Evolutionary Arms Race!

This week the topic of predator-prey coevolution is continued. The relationship that I will be talking about has resulted in an evolutionary arms race where the predator has developed incredible tolerance to its highly toxic prey!

The rough-skinned newt has over time concentrated an extremely potent neurotoxin within its skin; and through a series of genetic mutations and natural selection for increased resistance, the common garter snake has developed a resistance to the newts neurotoxin (Williams et al., 2003). The relationship is an evolutionary arms race because as the garter snakes’ resistance is continuing to increase, so is the levels of toxin that the rough-skinned newt can produce.

The studies show that the garter snake assesses the newt toxicity and its own resistance, rejecting newts that are too toxic to devour. The really interesting thing is that all of the newts that were rejected by the snakes survived attempted ingestion and attack, even if they had already been ingested for over 50 minutes!!

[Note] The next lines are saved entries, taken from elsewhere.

-- ==== Sys2Proof/Laws/Operations.lean ====
section
/-! SUPPORT. What a whole transaction of an operation does, its end included: the gate's (R147) and a command's (R137).
A proof about an operation chains these and never unfolds the sequencer. -/

namespace Sys2Proof.Machine

/-- Leaving a transaction: `CsHigh`, then what the end of the stage does. -/
theorem tick_gate_last {s u : State} {p : CsId} (hp : s.phase = .gate .csHigh) (hcs : s.csId = some p)
    (hd : ((s.setCs .high).emit (.csHigh p)).gateDone = .ok u) : s.tick = .ok u := by
  simp only [State.tick, hp, State.eventAt, State.raiseCs, hcs, nextPos, hd]

theorem tick_command_last {s u : State} {p : CsId} {fd : FrameDesc} {j : Fin 2} (hp : s.phase = .cmd j .csHigh)
    (hcs : s.csId = some p) (hf : s.commandDesc j = some fd)
    (hd : ((s.setCs .high).emit (.csHigh p)).commandDone j = .ok u) : s.tick = .ok u := by
  simp only [State.tick, hp, hf, State.eventAt, State.raiseCs, hcs, nextPos, hd]

/-- The state at the end of a transaction, its last event made, in terms of `State.transact`. -/
theorem closed_eq_transact {s : State} (hl : s.csLevel = .high) (ho : s.busOpen = false) (p : CsId) (clk : Clk)
    (t O : List Byte) (B : TransferBuffer) (ph : Phase) :
    ((((((((s.began p clk).exchange t).setBuf B).setOutputs O).closeBus).goto ph).setCs .high).emit (.csHigh p)) =
      (((s.transact p clk t).setBuf B).setOutputs O).goto ph := by
  rw [← bracket_eq_transact hl ho p clk t]
  rfl

/-- One command transaction, from its `CsLow` to what its end does (R137). -/
theorem reaches_command {s u : State} {p : CsId} {fd : FrameDesc} {j : Fin 2} {a : Address} {t O : List Byte}
    {B : TransferBuffer} (hf : s.commandDesc j = some fd) (hb : s.BusCompletes) (hcs : s.csId = some p)
    (hl : s.csLevel = .high) (ho : s.busOpen = false) (ha : fd.addressed = true → s.latch.addr = some a)
    (hp : s.phase = .cmd j .csLow)
    (hpay : PayloadOf (Phase.cmd j) s fd t ((s.consume (headerLength fd)).received fd.n) B O)
    (hu : ((((s.transact p fd.clk (frameBytes fd a t)).setBuf B).setOutputs O).goto (.cmd j .csHigh)).commandDone j =
      .ok u) :
    Reaches (headerLength fd + fd.n + 4) s u := by
  have frame := reaches_frame (.inr ⟨j, rfl, hf⟩) hb hcs ha hp hpay
  have hclosed := closed_eq_transact hl ho p fd.clk (frameBytes fd a t) O B (.cmd j .csHigh)
  rw [← hclosed] at hu
  generalize hz : (((((s.began p fd.clk).exchange (frameBytes fd a t)).setBuf B).setOutputs O).closeBus).goto
    (.cmd j .csHigh) = z at *
  have hzp : z.phase = .cmd j .csHigh := by rw [← hz, State.goto_phase]
  have hzc : z.csId = some p := by rw [← hz, ← hcs]; simp [State.began]
  have hzf : z.commandDesc j = some fd := by
    rw [← hf]
    exact State.commandDesc_congr (by rw [← hz]; simp [State.began]) (by rw [← hz]; simp [State.began])
      (by rw [← hz]; simp [State.began]) j
  clear hz hclosed
  exact (frame.trans (Reaches.one (tick_command_last hzp hzc hzf hu))).congr (by omega) rfl

/-- The gate (R147): one status read, then `BUSY`, or on to the command. -/
theorem reaches_gate {s : State} {p : CsId} (hb : s.BusCompletes) (hcs : s.csId = some p) (hl : s.csLevel = .high)
    (ho : s.busOpen = false) (hout : s.latch.outputs = []) (hp : s.phase = .gate .csLow) :
    Reaches 6 s
      (if busyFlag (s.answer 1) then (s.transact p .default (gateFrame s.cfg)).returnStatus .busy []
       else (s.transact p .default (gateFrame s.cfg)).goto (.cmd 0 .csLow)) := by
  have hrec : (s.consume 1).received 1 = [s.answer 1] := by
    simp [State.received, List.range_succ, State.answer_consume hb]
  have frame := reaches_frame (a := 0) (.inl ⟨rfl, rfl⟩) hb hcs
    (fun h => by simp [gateDesc, descriptor, isAddressed] at h) hp
    (PayloadOf.outputs rfl (.inl rfl) (State.length_received ..))
  have hO : s.latch.outputs ++ (s.consume (headerLength (gateDesc s.cfg))).received (gateDesc s.cfg).n =
      [s.answer 1] := by
    rw [hout, List.nil_append]
    exact hrec
  have ht : frameBytes (gateDesc s.cfg) 0 (List.replicate (gateDesc s.cfg).n readFill) = gateFrame s.cfg := rfl
  rw [hO, ht] at frame
  have hclosed := closed_eq_transact hl ho p (gateDesc s.cfg).clk (gateFrame s.cfg) [s.answer 1] s.buf (.gate .csHigh)
  generalize hz : (((((s.began p (gateDesc s.cfg).clk).exchange (gateFrame s.cfg)).setBuf s.buf).setOutputs
    [s.answer 1]).closeBus).goto (.gate .csHigh) = z at *
  have hzp : z.phase = .gate .csHigh := by rw [← hz, State.goto_phase]
  have hzc : z.csId = some p := by rw [← hz, ← hcs]; simp [State.began]
  clear hz
  have done : (((((s.transact p .default (gateFrame s.cfg)).setBuf s.buf).setOutputs [s.answer 1]).goto
      (.gate .csHigh))).gateDone = .ok (if busyFlag (s.answer 1) then
        (s.transact p .default (gateFrame s.cfg)).returnStatus .busy []
        else (s.transact p .default (gateFrame s.cfg)).goto (.cmd 0 .csLow)) := by
    have hself : (s.transact p .default (gateFrame s.cfg)).setOutputs [] = s.transact p .default (gateFrame s.cfg) := by
      rw [← hout]
      exact State.setOutputs_self (s.transact p .default (gateFrame s.cfg))
    simp only [State.gateDone, State.goto_latch, State.setOutputs_latch]
    split
    · rfl
    · rw [State.goto_setOutputs_comm, State.goto_goto, State.setOutputs_setOutputs]
      exact congrArg (fun x => Except.ok (State.goto x (.cmd 0 .csLow))) hself
  rw [show (gateDesc s.cfg).clk = Clk.default from rfl] at hclosed
  rw [← hclosed] at done
  exact (frame.trans (Reaches.one (tick_gate_last hzp hzc done))).congr rfl rfl

/-! ## Acceptance and the end -/

theorem quiescent_cases {s : State} (h : s.quiescent = true) :
    s.phase = .idle ∧ s.csLevel = .high ∧ s.busOpen = false ∧ s.latch = Latches.empty := by
  simpa [State.quiescent] using h

theorem runTicks_idle (k : Nat) {s : State} (h : s.phase = .idle) : runTicks k s = s := by
  cases k with
  | zero => rfl
  | succ k => simp [runTicks, State.tick, h]

/-! ## The command transaction of a wire operation -/

/-- The call a wire operation is (R103). -/
def callOf (i : Instr) : Call where
  op := .wire i.op
  addr := i.addr?
  n := i.span?.map Prod.fst
  buf := i.span?.map Prod.snd
  val := i.val?

/-- Every meaning is the issue of its call. -/
theorem exec_eq_issue (i : Instr) (s : State) : exec i s = issue (callOf i) s := by
  cases i <;> rfl

/-- The latches of an accepted wire operation (R31). -/
def latchesOf (i : Instr) : Latches where
  op := some (.wire i.op)
  addr := i.addr?
  n := i.span?.map Prod.fst
  buf := (i.span?.map Prod.snd).map (fun b => { len := b.length })
  val := i.val?
  cs := none
  outputs := []

theorem payloadLength_op (i : Instr) : payloadLength i.op (i.span?.map Prod.fst) = some i.length := by
  cases i <;> rfl

theorem commandDesc_of_latches {i : Instr} {g : State} (hl : g.latch = latchesOf i) :
    g.commandDesc 0 = some (descriptor g.cfg i.op i.length) := by
  simp [State.commandDesc, hl, latchesOf, OpName.frameOf, payloadLength_op]

theorem length_of_span {i : Instr} {n : Nat} {b : List Byte} (h : i.span? = some (n, b)) : i.length = n := by
  cases i <;> simp [Instr.span?] at h <;>
    simp [Instr.length, payloadLength, fixedLength, Instr.op, Instr.span?, h]

theorem le_of_wellFormed {c : Config} {i : Instr} {n : Nat} {b : List Byte} (h : i.wellFormed c = true)
    (hs : i.span? = some (n, b)) : n ≤ b.length := by
  simp only [Instr.wellFormed, hs, fitsBuffer, Bool.and_eq_true, decide_eq_true_eq] at h
  exact h.1

theorem val_of_span_some {i : Instr} {x : Nat × List Byte} (h : i.span? = some x) : i.val? = none := by
  cases i <;> simp [Instr.span?] at h <;> rfl

theorem val_of_write {i : Instr} (hd : dirOf i.op = .write) (hs : i.span? = none) : ∃ v, i.val? = some v := by
  cases i <;> simp [dirOf, Instr.op] at hd <;> simp [Instr.val?] <;> simp [Instr.span?] at hs

/-- The payload part of a command frame (R138). -/
def payloadOf (i : Instr) : List Byte :=
  match dirOf i.op with
  | .write => i.payload.take i.length
  | .read => List.replicate i.length readFill
  | .none => []

theorem encode_eq_frameBytes (c : Config) (i : Instr) :
    encode c i = frameBytes (descriptor c i.op i.length) (i.addr?.getD 0) (payloadOf i) := rfl

/-- What the payload of the command transaction does (R135, R136). -/
theorem payload_of_command {i : Instr} {g : State} (hwf : i.wellFormed g.cfg = true) (hl : g.latch = latchesOf i)
    (hb : g.BusCompletes) (hbuf : ∀ n b, i.span? = some (n, b) → g.buf = TransferBuffer.ofBytes b) :
    PayloadOf (Phase.cmd 0) g (descriptor g.cfg i.op i.length) (payloadOf i)
      ((g.consume (headerLength (descriptor g.cfg i.op i.length))).received i.length) (g.filled i) (g.captured i) := by
  have hout : g.latch.outputs = [] := by rw [hl]; rfl
  cases hd : dirOf i.op with
  | none =>
    have h0 : i.length = 0 := by simp [Instr.length, payloadLength, length_of_dir_none hd]
    have p := PayloadOf.empty (φ := Phase.cmd 0) (s := g) (fd := descriptor g.cfg i.op i.length)
      (r := (g.consume (headerLength (descriptor g.cfg i.op i.length))).received i.length) h0
    rw [hout] at p
    simpa only [payloadOf, State.captured, State.filled, hd] using p
  | write =>
    have hlen : (i.payload.take i.length).length = i.length := by
      cases hs : i.span? with
      | none =>
        obtain ⟨v, hv⟩ := val_of_write hd hs
        cases i <;> simp [Instr.val?] at hv <;> rfl
      | some x =>
        obtain ⟨n, b⟩ := x
        have := le_of_wellFormed hwf hs
        simp only [length_of_span hs, Instr.payload, val_of_span_some hs, hs, List.length_take]
        omega
    have p := PayloadOf.write (φ := Phase.cmd 0) (s := g) (fd := descriptor g.cfg i.op i.length)
      (t := i.payload.take i.length)
      (r := (g.consume (headerLength (descriptor g.cfg i.op i.length))).received i.length) hd hlen ?_
    · rw [hout] at p
      simpa only [payloadOf, State.captured, State.filled, hd] using p
    intro k hk
    cases hs : i.span? with
    | none =>
      obtain ⟨v, hv⟩ := val_of_write hd hs
      have hp : i.payload.take i.length = [v] := by
        cases i <;> simp [Instr.val?] at hv <;> simp [hv, Instr.payload, Instr.val?] <;> rfl
      simp [State.payloadByte, hl, latchesOf, hs, hv, hp]
    | some x =>
      obtain ⟨n, b⟩ := x
      have hp : i.payload = b.take n := by simp [Instr.payload, val_of_span_some hs, hs]
      have hk' : k < b.length := by
        simp only [hp, length_of_span hs, List.length_take] at hk
        omega
      simp only [State.payloadByte, hl, latchesOf, hs, Option.map_some, hbuf n b hs, TransferBuffer.read_ofBytes b hk']
      simp [hp, length_of_span hs]
  | read =>
    have hcap : g.captured i =
        (g.consume (headerLength (descriptor g.cfg i.op i.length))).received i.length := by
      have hL : (encode g.cfg i).length = headerLength (descriptor g.cfg i.op i.length) + i.length := by
        rw [encode_eq_frameBytes, length_frameBytes]
        simp [payloadOf, hd]
      simp only [State.captured, hd, hL, Nat.add_sub_cancel]
      rw [State.received_add hb, List.drop_left' (by simp)]
    cases hs : i.span? with
    | none =>
      have p := PayloadOf.outputs (φ := Phase.cmd 0) (s := g) (fd := descriptor g.cfg i.op i.length)
        (r := (g.consume (headerLength (descriptor g.cfg i.op i.length))).received i.length) hd
        (.inr (by rw [hl]; simp [latchesOf, hs])) (by simp [descriptor])
      rw [hout, List.nil_append, ← hcap] at p
      rw [← hcap]
      have hn : (descriptor g.cfg i.op i.length).n = i.length := rfl
      simpa only [payloadOf, State.filled, hd, hs, hn] using p
    | some x =>
      obtain ⟨n, b⟩ := x
      have p := PayloadOf.buffer (j := 0) (s := g) (fd := descriptor g.cfg i.op i.length)
        (r := (g.consume (headerLength (descriptor g.cfg i.op i.length))).received i.length) (bs := b)
        (ref := { len := b.length }) hd (by rw [hl]; simp [latchesOf, hs]) (hbuf n b hs)
        (by show i.length ≤ b.length; rw [length_of_span hs]; exact le_of_wellFormed hwf hs) (by simp [descriptor])
      rw [hout, List.nil_append, ← hcap] at p
      rw [← hcap]
      have hn : (descriptor g.cfg i.op i.length).n = n := length_of_span hs
      rw [hn] at p
      simpa only [payloadOf, State.filled, hd, hs, length_of_span hs] using p

/-- The command transaction of a wire operation, from its `CsLow` to its return (R137). -/
theorem reaches_return {i : Instr} {g : State} {p : CsId} (hwf : i.wellFormed g.cfg = true)
    (hl : g.latch = latchesOf i) (hp : g.phase = .cmd 0 .csLow) (hcl : g.csLevel = .high) (hbo : g.busOpen = false)
    (hb : g.BusCompletes) (hcs : g.csId = some p)
    (hbuf : ∀ n b, i.span? = some (n, b) → g.buf = TransferBuffer.ofBytes b) :
    Reaches (frameEvents (descriptor g.cfg i.op i.length)) g
      (((g.transact p (clkOf i.op) (encode g.cfg i)).setBuf (g.filled i)).returnStatus .ok (g.captured i)) := by
  have ha : (descriptor g.cfg i.op i.length).addressed = true → g.latch.addr = some (i.addr?.getD 0) := by
    intro h
    rw [hl]
    cases i <;> first | rfl | (simp [descriptor, isAddressed, Instr.op] at h)
  refine (reaches_command (commandDesc_of_latches hl) hb hcs hcl hbo ha hp (payload_of_command hwf hl hb hbuf)
    ?_).congr rfl rfl
  rw [← encode_eq_frameBytes]
  simp only [State.commandDone, State.goto_latch, State.setOutputs_latch, State.setBuf_latch, State.transact_latch, hl,
    latchesOf]
  rfl

end Sys2Proof.Machine
end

If the predator doesn’t survive the encounter with the toxic prey, natural selection for increased resistance cannot occur.

References:

Williams, B. L., Brodie Jr, E. D. & Brodie III, E. D. 2003. Coevolution of Deadly Toxins and Predator Resistance: Self-Assessment of Resistance by Garter Snakes Leads to Behavioral Rejection of Toxic Newt Prey. Herpetologica, 59(2), 155-163.

Credits for image located bottom right of image.

Predator-Prey Coevolution

Predator-prey coevolution is based on how a predatory organism may gain an advantage over its prey, which then triggers an evolutionary response from the prey to better avoid the predator; or vice versa.

My example of predator-prey coevolution this week is between broadheaded snakes and velvet geckos.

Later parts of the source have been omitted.